**To do:**
What is needed here is an exact repetition of the records below, beginning at the line that has "if p.vc = .request then" and stopping after the line that has "Number of a".

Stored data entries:
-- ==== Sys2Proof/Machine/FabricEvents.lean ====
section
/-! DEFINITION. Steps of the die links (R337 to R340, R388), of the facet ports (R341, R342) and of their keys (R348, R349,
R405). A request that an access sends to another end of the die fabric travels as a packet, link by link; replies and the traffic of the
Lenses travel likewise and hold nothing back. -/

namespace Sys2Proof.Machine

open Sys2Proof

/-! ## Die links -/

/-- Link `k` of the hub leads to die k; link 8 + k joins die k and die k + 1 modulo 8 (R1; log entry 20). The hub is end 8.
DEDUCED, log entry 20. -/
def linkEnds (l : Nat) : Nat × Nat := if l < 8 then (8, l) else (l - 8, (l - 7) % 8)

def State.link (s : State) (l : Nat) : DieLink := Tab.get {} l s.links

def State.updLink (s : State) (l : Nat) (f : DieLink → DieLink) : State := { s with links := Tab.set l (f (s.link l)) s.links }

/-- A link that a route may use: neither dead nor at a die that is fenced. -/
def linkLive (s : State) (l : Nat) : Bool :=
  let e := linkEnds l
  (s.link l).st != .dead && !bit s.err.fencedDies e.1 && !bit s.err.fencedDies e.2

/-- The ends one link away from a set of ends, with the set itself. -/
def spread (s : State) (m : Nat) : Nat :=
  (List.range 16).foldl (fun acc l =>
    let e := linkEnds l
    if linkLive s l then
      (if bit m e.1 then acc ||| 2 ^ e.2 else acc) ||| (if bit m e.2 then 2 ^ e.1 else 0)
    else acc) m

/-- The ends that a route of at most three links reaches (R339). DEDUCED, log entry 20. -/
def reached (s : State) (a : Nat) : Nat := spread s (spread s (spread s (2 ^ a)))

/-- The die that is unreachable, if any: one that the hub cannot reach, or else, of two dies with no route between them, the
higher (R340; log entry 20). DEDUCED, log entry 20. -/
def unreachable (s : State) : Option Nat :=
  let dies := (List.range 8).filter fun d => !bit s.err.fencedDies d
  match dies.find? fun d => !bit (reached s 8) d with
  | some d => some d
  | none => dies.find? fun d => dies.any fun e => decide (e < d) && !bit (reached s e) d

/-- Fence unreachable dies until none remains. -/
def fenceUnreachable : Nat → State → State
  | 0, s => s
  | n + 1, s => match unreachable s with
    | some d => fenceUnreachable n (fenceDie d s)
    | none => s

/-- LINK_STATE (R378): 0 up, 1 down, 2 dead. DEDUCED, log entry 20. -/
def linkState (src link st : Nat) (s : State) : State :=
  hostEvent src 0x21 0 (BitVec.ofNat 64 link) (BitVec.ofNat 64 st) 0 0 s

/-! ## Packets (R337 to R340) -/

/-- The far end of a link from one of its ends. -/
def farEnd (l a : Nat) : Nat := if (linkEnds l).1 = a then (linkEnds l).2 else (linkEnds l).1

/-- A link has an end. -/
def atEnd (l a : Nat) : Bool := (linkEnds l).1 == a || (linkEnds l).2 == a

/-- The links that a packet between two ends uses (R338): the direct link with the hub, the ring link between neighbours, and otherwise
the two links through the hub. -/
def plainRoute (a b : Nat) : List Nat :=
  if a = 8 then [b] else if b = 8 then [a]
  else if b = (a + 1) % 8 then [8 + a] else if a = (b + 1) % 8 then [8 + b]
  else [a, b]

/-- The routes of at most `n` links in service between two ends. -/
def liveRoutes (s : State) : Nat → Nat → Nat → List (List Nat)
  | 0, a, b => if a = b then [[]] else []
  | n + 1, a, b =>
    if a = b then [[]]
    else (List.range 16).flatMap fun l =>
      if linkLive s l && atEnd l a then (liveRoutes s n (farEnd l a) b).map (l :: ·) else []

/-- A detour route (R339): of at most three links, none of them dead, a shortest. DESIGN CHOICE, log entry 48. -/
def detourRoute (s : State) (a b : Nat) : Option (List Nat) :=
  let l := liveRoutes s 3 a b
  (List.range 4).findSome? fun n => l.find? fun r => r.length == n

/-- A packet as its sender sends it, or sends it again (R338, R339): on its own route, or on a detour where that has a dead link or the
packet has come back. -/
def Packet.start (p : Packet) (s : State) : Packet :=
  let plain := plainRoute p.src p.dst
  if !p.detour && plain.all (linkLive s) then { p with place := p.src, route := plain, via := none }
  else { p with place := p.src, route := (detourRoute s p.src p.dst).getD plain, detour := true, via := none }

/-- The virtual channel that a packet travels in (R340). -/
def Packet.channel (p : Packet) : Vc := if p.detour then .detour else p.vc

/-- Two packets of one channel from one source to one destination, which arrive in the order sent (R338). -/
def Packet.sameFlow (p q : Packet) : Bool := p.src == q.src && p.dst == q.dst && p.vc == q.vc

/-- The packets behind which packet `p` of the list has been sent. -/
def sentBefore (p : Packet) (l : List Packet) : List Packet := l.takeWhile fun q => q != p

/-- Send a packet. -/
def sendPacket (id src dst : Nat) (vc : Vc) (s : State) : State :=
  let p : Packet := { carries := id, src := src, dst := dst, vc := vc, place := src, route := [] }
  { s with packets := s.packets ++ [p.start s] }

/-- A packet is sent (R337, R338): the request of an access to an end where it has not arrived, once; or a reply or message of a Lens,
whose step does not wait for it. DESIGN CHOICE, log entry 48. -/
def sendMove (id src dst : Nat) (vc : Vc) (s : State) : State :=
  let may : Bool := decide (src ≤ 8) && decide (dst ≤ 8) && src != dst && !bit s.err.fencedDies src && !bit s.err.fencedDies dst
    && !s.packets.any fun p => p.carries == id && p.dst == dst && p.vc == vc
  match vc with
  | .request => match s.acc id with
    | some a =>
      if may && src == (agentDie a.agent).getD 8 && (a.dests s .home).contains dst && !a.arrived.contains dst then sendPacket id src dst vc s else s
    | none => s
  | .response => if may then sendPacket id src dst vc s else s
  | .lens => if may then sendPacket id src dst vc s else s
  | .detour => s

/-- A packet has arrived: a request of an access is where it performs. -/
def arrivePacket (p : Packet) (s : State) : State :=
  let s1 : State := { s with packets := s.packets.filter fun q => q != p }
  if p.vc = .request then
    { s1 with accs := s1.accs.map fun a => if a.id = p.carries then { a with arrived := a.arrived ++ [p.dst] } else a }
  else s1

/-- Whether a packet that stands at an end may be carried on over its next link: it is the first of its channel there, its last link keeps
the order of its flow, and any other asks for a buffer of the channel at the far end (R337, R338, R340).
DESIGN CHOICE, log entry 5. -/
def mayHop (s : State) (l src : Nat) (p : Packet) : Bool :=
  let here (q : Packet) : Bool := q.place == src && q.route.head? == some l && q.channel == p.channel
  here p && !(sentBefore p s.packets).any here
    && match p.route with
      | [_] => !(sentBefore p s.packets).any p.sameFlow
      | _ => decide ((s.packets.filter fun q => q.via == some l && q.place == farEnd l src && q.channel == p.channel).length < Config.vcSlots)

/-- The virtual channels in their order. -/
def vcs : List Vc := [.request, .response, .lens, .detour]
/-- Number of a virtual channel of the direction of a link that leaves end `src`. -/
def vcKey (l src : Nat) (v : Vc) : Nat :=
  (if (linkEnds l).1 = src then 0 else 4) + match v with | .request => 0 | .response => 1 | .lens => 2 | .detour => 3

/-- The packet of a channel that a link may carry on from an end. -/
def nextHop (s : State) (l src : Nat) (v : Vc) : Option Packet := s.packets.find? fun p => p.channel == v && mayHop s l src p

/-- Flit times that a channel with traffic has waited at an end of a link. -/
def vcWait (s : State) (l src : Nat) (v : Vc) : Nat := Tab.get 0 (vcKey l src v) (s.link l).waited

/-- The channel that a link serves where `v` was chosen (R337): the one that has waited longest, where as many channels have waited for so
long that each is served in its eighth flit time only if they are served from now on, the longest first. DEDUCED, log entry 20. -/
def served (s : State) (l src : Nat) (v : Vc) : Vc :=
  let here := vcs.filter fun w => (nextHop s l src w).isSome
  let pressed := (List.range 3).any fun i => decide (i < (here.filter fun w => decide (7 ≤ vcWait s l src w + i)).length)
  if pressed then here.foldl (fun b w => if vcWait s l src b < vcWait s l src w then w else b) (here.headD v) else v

**Output for this exercise:**
  if p.vc = .request then
    { s1 with accs := s1.accs.map fun a => if a.id = p.carries then { a with arrived := a.arrived ++ [p.dst] } else a }
  else s1

/-- Whether a packet that stands at an end may be carried on over its next link: it is the first of its channel there, its last link keeps
the order of its flow, and any other asks for a buffer of the channel at the far end (R337, R338, R340).
DESIGN CHOICE, log entry 5. -/
def mayHop (s : State) (l src : Nat) (p : Packet) : Bool :=
  let here (q : Packet) : Bool := q.place == src && q.route.head? == some l && q.channel == p.channel
  here p && !(sentBefore p s.packets).any here
    && match p.route with
      | [_] => !(sentBefore p s.packets).any p.sameFlow
      | _ => decide ((s.packets.filter fun q => q.via == some l && q.place == farEnd l src && q.channel == p.channel).length < Config.vcSlots)

/-- The virtual channels in their order. -/
def vcs : List Vc := [.request, .response, .lens, .detour]
/-- Number of a virtual channel of the direction of a link that leaves end `src`. -/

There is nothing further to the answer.